0

when I want to check if a returned value is integer or not I use this in bash script:

  if [ -z "$value" ]
    then
    echo 0
    else
    echo $value
  fi

I was trying to use z option in awk with if. for example i have this line:

PRIMARY SECONDARY CONNECTED 350 800  

I tried using this:

/bin/awk '{if( -z $1){print "0"}else{print $1}}' script  

no matter i replace $1 with $2 or $3 or $4 or $5 it always return 0. am I using awk in a wrong way?

3 Answers3

2

-z in shell will not tell you "if a value is integer or not", but whether its length is > 0.

You can do the same in awk with length -- if(length($1)) ...

If you want to check if a variable or field is a number or not in awk, you could do this:

 if($1+0 || $1~/^[+-]?0/) ...

Your if(-z $1) expression will simply negate the unset variable z, which will yield 0, and then append the 0 to the $1 field, creating a non-empty string which will be always considered TRUE, even if $1 was the empty string "" or the number 0.

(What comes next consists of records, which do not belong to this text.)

-- ==== Sys2Proof/Machine/FamilyEight.lean ====
section
/-! DEFINITION. The meanings of family 0x8, the nine register-to-register instructions (42_family8_register_alu.md).
"None of that arithmetic is done by the decoder": no register is read and no flag computed (10_state.md R10, R15). Each
is R95's effect with the token its rule names; flags and exceptions: none. -/

namespace Sys2Proof.Machine

/-- `copy-register(x, y)` (R68): its token is appended and the cursor advances by 2 (R95). -/
def execCopyRegister (x : RegIndex) (y : RegIndex) (s : State) : StepOutcome := emitToken (.copyRegister x y) s

/-- `or-register(x, y)` (R69): its token is appended and the cursor advances by 2 (R95). -/
def execOrRegister (x : RegIndex) (y : RegIndex) (s : State) : StepOutcome := emitToken (.orRegister x y) s

/-- `and-register(x, y)` (R70): its token is appended and the cursor advances by 2 (R95). -/
def execAndRegister (x : RegIndex) (y : RegIndex) (s : State) : StepOutcome := emitToken (.andRegister x y) s

/-- `xor-register(x, y)` (R71): its token is appended and the cursor advances by 2 (R95). -/
def execXorRegister (x : RegIndex) (y : RegIndex) (s : State) : StepOutcome := emitToken (.xorRegister x y) s

/-- `add-register(x, y)` (R72): its token is appended and the cursor advances by 2 (R95). -/
def execAddRegister (x : RegIndex) (y : RegIndex) (s : State) : StepOutcome := emitToken (.addRegister x y) s

/-- `subtract-register(x, y)` (R73): its token is appended and the cursor advances by 2 (R95). -/
def execSubtractRegister (x : RegIndex) (y : RegIndex) (s : State) : StepOutcome := emitToken (.subtractRegister x y) s

/-- `shift-right(x, y)` (R74): its token is appended and the cursor advances by 2 (R95). -/
def execShiftRight (x : RegIndex) (y : RegIndex) (s : State) : StepOutcome := emitToken (.shiftRight x y) s

/-- `subtract-reversed(x, y)` (R75): its token is appended and the cursor advances by 2 (R95). -/
def execSubtractReversed (x : RegIndex) (y : RegIndex) (s : State) : StepOutcome := emitToken (.subtractReversed x y) s

/-- `shift-left(x, y)` (R76): its token is appended and the cursor advances by 2 (R95). -/
def execShiftLeft (x : RegIndex) (y : RegIndex) (s : State) : StepOutcome := emitToken (.shiftLeft x y) s

end Sys2Proof.Machine
end

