-- ==== Sys2Proof/Laws/Memory.lean ====
section
/-! SUPPORT. The laws of the buffer: read after write, the canonical form and that every operation keeps it, and that
equal readings are equal cells. -/

namespace Sys2Proof.Machine

@[simp] theorem Memory.read_nil (a : Nat) : Memory.read [] a = unlistedByte := rfl

theorem Memory.read_cons (c : Host.Cell) (m : Memory) (a : Nat) :
    Memory.read (c :: m) a = if c.1 = a then c.2 else Memory.read m a := rfl

/-- What the canonical form of a non-empty list says. -/
theorem Memory.wfFrom_cons {lo : Nat} {c : Host.Cell} {m : Memory} :
    Memory.wfFrom lo (c :: m) = true ↔ lo ≤ c.1 ∧ c.2 ≠ unlistedByte ∧ Memory.wfFrom (c.1 + 1) m = true := by
  simp [Memory.wfFrom, and_assoc]

theorem Memory.wfFrom_mono {lo lo' : Nat} {m : Memory} (h : lo' ≤ lo) (hm : Memory.wfFrom lo m = true) :
    Memory.wfFrom lo' m = true := by
  cases m with
  | nil => rfl
  | cons c m =>
    obtain ⟨h1, h2, h3⟩ := Memory.wfFrom_cons.1 hm
    exact Memory.wfFrom_cons.2 ⟨by omega, h2, h3⟩

/-- In the canonical form an offset below the bound is not listed. -/
theorem Memory.read_below {lo a : Nat} {m : Memory} (hm : Memory.wfFrom lo m = true) (h : a < lo) :
    Memory.read m a = unlistedByte := by
  induction m generalizing lo with
  | nil => rfl
  | cons c m ih =>
    obtain ⟨h1, _, h3⟩ := Memory.wfFrom_cons.1 hm
    rw [Memory.read_cons, if_neg (by omega), ih h3 (by omega)]

/-- A write reads back, and leaves every other offset as it was. -/
theorem Memory.read_write {lo : Nat} {m : Memory} (hm : Memory.wfFrom lo m = true) (a : Nat) (b : Byte) (i : Nat) :
    Memory.read (Memory.write m a b) i = if i = a then b else Memory.read m i := by
  induction m generalizing lo with
  | nil =>
    unfold Memory.write
    split
    · subst b
      simp
    · simp only [Memory.read_cons, eq_comm (a := a)]
  | cons c m ih =>
    obtain ⟨h1, h2, h3⟩ := Memory.wfFrom_cons.1 hm
    unfold Memory.write
    split
    · rename_i hlt
      split
      · subst b
        by_cases hi : i = a
        · rw [if_pos hi, Memory.read_cons, if_neg (by omega), Memory.read_below h3 (by omega)]
        · rw [if_neg hi]
      · rw [Memory.read_cons]
        simp only [eq_comm (a := a)]
    · split
      · rename_i hlt heq
        split
        · subst b
          by_cases hi : i = a
          · rw [if_pos hi, Memory.read_below h3 (by omega)]
          · rw [if_neg hi, Memory.read_cons, if_neg (by omega)]
        · simp only [Memory.read_cons]
          by_cases hi : i = a
          · simp [hi]
          · rw [if_neg (by omega), if_neg hi, if_neg (by omega)]
      · rename_i hlt heq
        rw [Memory.read_cons, ih h3, Memory.read_cons]
        by_cases hi : i = a
        · rw [if_neg (by omega), if_pos hi, if_pos hi]
        · simp only [if_neg hi]

/-- A write keeps the canonical form. -/
theorem Memory.wfFrom_write {lo : Nat} {m : Memory} (hm : Memory.wfFrom lo m = true) {a : Nat} (h : lo ≤ a) (b : Byte) :
    Memory.wfFrom lo (Memory.write m a b) = true := by
  induction m generalizing lo with
  | nil =>
    unfold Memory.write
    split
    · rfl
    · rename_i hb
      exact Memory.wfFrom_cons.2 ⟨h, hb, rfl⟩
  | cons c m ih =>
    obtain ⟨h1, h2, h3⟩ := Memory.wfFrom_cons.1 hm
    unfold Memory.write
    split
    · rename_i hlt
      split
      · exact hm
      · rename_i hb
        exact Memory.wfFrom_cons.2 ⟨h, hb, Memory.wfFrom_cons.2 ⟨hlt, h2, h3⟩⟩
    · split
      · rename_i hlt heq
        split
        · exact Memory.wfFrom_mono (by omega) h3
        · rename_i hb
          exact Memory.wfFrom_cons.2 ⟨h, hb, heq ▸ h3⟩
      · exact Memory.wfFrom_cons.2 ⟨h1, h2, ih h3 (by omega)⟩

theorem Memory.wf_write {m : Memory} (hm : Memory.wf m = true) (a : Nat) (b : Byte) :
    Memory.wf (Memory.write m a b) = true :=
  Memory.wfFrom_write hm (Nat.zero_le a) b

/-- The cells of a byte sequence are in the canonical form. -/
theorem Memory.wfFrom_ofBytesFrom (a : Nat) (bs : List Byte) :
    Memory.wfFrom a (Memory.ofBytesFrom a bs) = true := by
  induction bs generalizing a with
  | nil => rfl
  | cons b bs ih =>
    unfold Memory.ofBytesFrom
    split
    · exact Memory.wfFrom_mono (Nat.le_succ a) (ih (a + 1))
    · rename_i hb
      exact Memory.wfFrom_cons.2 ⟨Nat.le_refl a, hb, ih (a + 1)⟩

theorem Memory.wf_ofBytes (bs : List Byte) : Memory.wf (Memory.ofBytes bs) = true :=
  Memory.wfFrom_ofBytesFrom 0 bs

/-- Reading the cells of a byte sequence gives its bytes. -/
theorem Memory.read_ofBytesFrom (a : Nat) (bs : List Byte) (i : Nat) :
    Memory.read (Memory.ofBytesFrom a bs) (a + i) = bs.getD i unlistedByte := by
  induction bs generalizing a i with
  | nil => simp [Memory.ofBytesFrom]
  | cons b bs ih =>
    unfold Memory.ofBytesFrom
    split
    · rename_i hb
      cases i with
      | zero => simpa [hb] using Memory.read_below (Memory.wfFrom_ofBytesFrom (a + 1) bs) (Nat.lt_succ_self a)
      | succ i => simpa [Nat.add_assoc, Nat.add_comm 1] using ih (a + 1) i
    · rw [Memory.read_cons]
      cases i with
      | zero => simp
      | succ i =>
        rw [if_neg (by simp)]
        simpa [Nat.add_assoc, Nat.add_comm 1] using ih (a + 1) i

theorem Memory.read_ofBytes (bs : List Byte) (i : Nat) :
    Memory.read (Memory.ofBytes bs) i = bs.getD i unlistedByte := by
  simpa [Memory.ofBytes] using Memory.read_ofBytesFrom 0 bs i

/-- Every cell of a byte sequence stands inside it. -/
theorem Memory.ofBytesFrom_within (a : Nat) (bs : List Byte) :
    ∀ c ∈ Memory.ofBytesFrom a bs, c.1 < a + bs.length := by
  induction bs generalizing a with
  | nil => simp [Memory.ofBytesFrom]
  | cons b bs ih =>
    intro c hc
    have hlen : (b :: bs).length = bs.length + 1 := rfl
    unfold Memory.ofBytesFrom at hc
    split at hc
    · have := ih (a + 1) c hc
      omega
    · rcases List.mem_cons.1 hc with rfl | hc
      · simp only []
        omega
      · have := ih (a + 1) c hc
        omega

/-- Two buffers in the canonical form that read the same everywhere are the same cells. -/
theorem Memory.ext_read {lo : Nat} {m m' : Memory} (hm : Memory.wfFrom lo m = true) (hm' : Memory.wfFrom lo m' = true)
    (h : ∀ i, Memory.read m i = Memory.read m' i) : m = m' := by
  induction m generalizing lo m' with
  | nil =>
    cases m' with
    | nil => rfl
    | cons c m' =>
      obtain ⟨_, h2, _⟩ := Memory.wfFrom_cons.1 hm'
      exact absurd (by simpa [Memory.read_cons] using (h c.1).symm) h2
  | cons c m ih =>
    obtain ⟨h1, h2, h3⟩ := Memory.wfFrom_cons.1 hm
    cases m' with
    | nil => exact absurd (by simpa [Memory.read_cons] using h c.1) h2
    | cons d m' =>
      obtain ⟨g1, g2, g3⟩ := Memory.wfFrom_cons.1 hm'
      have hcd : c.1 = d.1 := by
        rcases Nat.lt_trichotomy c.1 d.1 with hlt | heq | hgt
        · have := h c.1
          rw [Memory.read_cons, if_pos rfl, Memory.read_cons, if_neg (by omega), Memory.read_below g3 (by omega)] at this
          exact absurd this h2
        · exact heq
        · have := h d.1
          rw [Memory.read_cons, if_neg (by omega), Memory.read_below h3 (by omega), Memory.read_cons, if_pos rfl] at this
          exact absurd this.symm g2
      have hv : c.2 = d.2 := by
        have := h c.1
        rwa [Memory.read_cons, if_pos rfl, Memory.read_cons, if_pos hcd.symm] at this
      have htail : m = m' := by
        refine ih h3 (hcd ▸ g3) (fun i => ?_)
        by_cases hi : i = c.1
        · rw [Memory.read_below h3 (by omega), Memory.read_below g3 (by omega)]
        · have := h i
          rwa [Memory.read_cons, if_neg (by omega), Memory.read_cons, if_neg (by omega)] at this
      rw [show c = d from Prod.ext hcd hv, htail]

end Sys2Proof.Machine
end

  • would you please explain what is ($1+0 || $1~/^0/) doing? – BlackCrystal Feb 05 '19 at 09:34
  • $1+0 checks if the numeric value of $1 is non-zero (which will be if $1 is already a non-zero number or is a string which starts with a non-zero number), and $1~/^0/ checks if it's the number 0 or a string starting with 0 (not "foo", or "", which will also evaluate to 0 when converted to a number) –  Feb 05 '19 at 09:44
  • If you're only interested in non-negative integers, you can get away with this $1~/^[0-9]/. For numbers in general, you'll have to implement the whole of strtod() in slow awk if you don't like my hack. –  Feb 05 '19 at 09:50
  • One idiom in awk is to test $1+0 == $1, that is to force the value to a number and see if it compares equal to the original. (Strings get turned to 0 in the process, and that doesn't compare equal to the original string.) This accepts anything awk thinks is a number, like 123.34e5, or -0. – ilkkachu Feb 05 '19 at 10:10
  • @ilkkachu that won't do. not even for your example: echo | awk '{$1="123.34e5"; print $1, $1+0, $1+0 == $1}'. You shouldn't try with fields, because awk not only splits a line with IFS, it also turns into numbers the fields which look like numbers (pass the strtod-test). echo 0 | awk '{print $1 ? "yes" : "no"; $1="0"; print $1 ? "yes" : "no"}' –  Feb 05 '19 at 14:43
  • @pizdelect, mm, it works for me in echo 123.34e5 | awk '{ print $1, $1+0, $1+0 == $1 }'. But perhaps you're right, perhaps it does some autodetecting. – ilkkachu Feb 05 '19 at 17:16
  • It seems you still don't believe me, despite the evidence. That's documented behavior (in mawk's manpage and in the POSIX standard -- "Each array element shall have a string value when created and, if appropriate, the array element shall be considered a numeric string" -- though not in gawk's, even if gawk is acting the same). Some other awk implementation have different bugs, they may work differently because == will do a numeric comparison, etc. -- anyways, my point stands: your trick is not reliable. –  Feb 05 '19 at 17:41
2

As others have said, there is no -z test in awk, and the -z test in the shell tests for empty strings, not integers.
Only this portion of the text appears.